Begin at the line below that has "field is as" and stop after the line that has "draws := s.draws + byteCycles". Please restate only those lines, word for word.
___ Data for review ___
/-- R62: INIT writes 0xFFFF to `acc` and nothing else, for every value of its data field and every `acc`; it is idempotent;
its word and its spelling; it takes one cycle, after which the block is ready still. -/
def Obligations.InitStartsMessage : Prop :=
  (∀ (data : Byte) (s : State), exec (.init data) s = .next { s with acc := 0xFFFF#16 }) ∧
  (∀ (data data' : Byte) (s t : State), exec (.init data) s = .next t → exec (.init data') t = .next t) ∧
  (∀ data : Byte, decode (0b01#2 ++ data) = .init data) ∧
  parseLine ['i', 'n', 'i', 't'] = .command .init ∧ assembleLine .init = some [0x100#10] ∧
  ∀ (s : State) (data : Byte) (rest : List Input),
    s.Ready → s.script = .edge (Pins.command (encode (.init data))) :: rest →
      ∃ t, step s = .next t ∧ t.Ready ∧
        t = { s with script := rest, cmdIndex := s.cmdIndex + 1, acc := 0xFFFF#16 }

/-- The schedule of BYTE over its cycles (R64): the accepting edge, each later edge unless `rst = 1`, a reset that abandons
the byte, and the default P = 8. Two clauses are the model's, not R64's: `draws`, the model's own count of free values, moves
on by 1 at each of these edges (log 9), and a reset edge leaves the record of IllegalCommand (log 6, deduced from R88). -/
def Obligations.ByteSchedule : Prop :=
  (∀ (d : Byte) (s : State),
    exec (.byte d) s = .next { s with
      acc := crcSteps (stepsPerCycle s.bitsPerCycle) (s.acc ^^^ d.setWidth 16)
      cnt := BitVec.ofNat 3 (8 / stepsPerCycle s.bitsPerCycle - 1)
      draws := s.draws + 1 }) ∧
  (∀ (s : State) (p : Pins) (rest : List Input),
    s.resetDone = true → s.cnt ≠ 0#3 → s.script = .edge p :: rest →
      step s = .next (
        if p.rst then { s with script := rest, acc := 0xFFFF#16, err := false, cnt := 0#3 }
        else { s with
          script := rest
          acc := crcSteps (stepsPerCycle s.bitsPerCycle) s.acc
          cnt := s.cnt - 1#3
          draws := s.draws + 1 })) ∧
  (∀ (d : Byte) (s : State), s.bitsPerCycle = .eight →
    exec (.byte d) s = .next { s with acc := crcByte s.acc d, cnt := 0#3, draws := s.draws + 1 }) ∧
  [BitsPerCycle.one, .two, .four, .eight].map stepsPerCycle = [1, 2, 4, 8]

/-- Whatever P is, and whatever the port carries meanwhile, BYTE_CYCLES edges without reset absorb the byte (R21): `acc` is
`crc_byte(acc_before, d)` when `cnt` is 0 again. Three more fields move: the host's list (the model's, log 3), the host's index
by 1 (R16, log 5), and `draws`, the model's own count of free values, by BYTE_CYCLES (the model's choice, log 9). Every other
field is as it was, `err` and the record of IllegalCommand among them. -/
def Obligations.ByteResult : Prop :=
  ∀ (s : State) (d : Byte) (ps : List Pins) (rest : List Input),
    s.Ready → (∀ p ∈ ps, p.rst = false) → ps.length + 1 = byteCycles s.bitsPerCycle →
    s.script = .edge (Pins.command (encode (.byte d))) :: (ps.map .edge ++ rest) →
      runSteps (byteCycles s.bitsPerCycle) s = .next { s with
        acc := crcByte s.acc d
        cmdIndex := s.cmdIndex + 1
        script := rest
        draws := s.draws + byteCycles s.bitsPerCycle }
___
___ Data for review ___
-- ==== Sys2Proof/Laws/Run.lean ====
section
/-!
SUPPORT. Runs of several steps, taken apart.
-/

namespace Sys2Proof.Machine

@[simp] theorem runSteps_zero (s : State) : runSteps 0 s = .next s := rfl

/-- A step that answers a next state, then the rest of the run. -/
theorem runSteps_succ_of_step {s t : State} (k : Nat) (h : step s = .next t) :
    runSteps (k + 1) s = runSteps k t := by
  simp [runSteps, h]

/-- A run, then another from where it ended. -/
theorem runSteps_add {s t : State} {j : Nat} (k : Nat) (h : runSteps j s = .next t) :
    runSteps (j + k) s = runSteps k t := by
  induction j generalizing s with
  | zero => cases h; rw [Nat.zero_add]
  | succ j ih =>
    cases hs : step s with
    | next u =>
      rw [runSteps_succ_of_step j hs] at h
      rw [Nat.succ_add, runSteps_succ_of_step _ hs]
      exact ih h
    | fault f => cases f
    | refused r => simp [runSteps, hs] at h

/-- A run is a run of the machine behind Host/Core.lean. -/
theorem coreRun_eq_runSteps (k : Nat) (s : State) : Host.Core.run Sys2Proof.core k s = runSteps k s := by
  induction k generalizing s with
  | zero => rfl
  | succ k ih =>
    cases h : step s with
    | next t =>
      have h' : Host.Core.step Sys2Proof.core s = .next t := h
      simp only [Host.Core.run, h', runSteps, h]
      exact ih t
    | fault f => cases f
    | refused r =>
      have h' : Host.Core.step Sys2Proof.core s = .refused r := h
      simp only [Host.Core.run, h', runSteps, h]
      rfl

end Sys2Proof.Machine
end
___
Output for this task
field is as it was, `err` and the record of IllegalCommand among them. -/
def Obligations.ByteResult : Prop :=
  ∀ (s : State) (d : Byte) (ps : List Pins) (rest : List Input),
    s.Ready → (∀ p ∈ ps, p.rst = false) → ps.length + 1 = byteCycles s.bitsPerCycle →
    s.script = .edge (Pins.command (encode (.byte d))) :: (ps.map .edge ++ rest) →
      runSteps (byteCycles s.bitsPerCycle) s = .next { s with
        acc := crcByte s.acc d
        cmdIndex := s.cmdIndex + 1
        script := rest
        draws := s.draws + byteCycles s.bitsPerCycle }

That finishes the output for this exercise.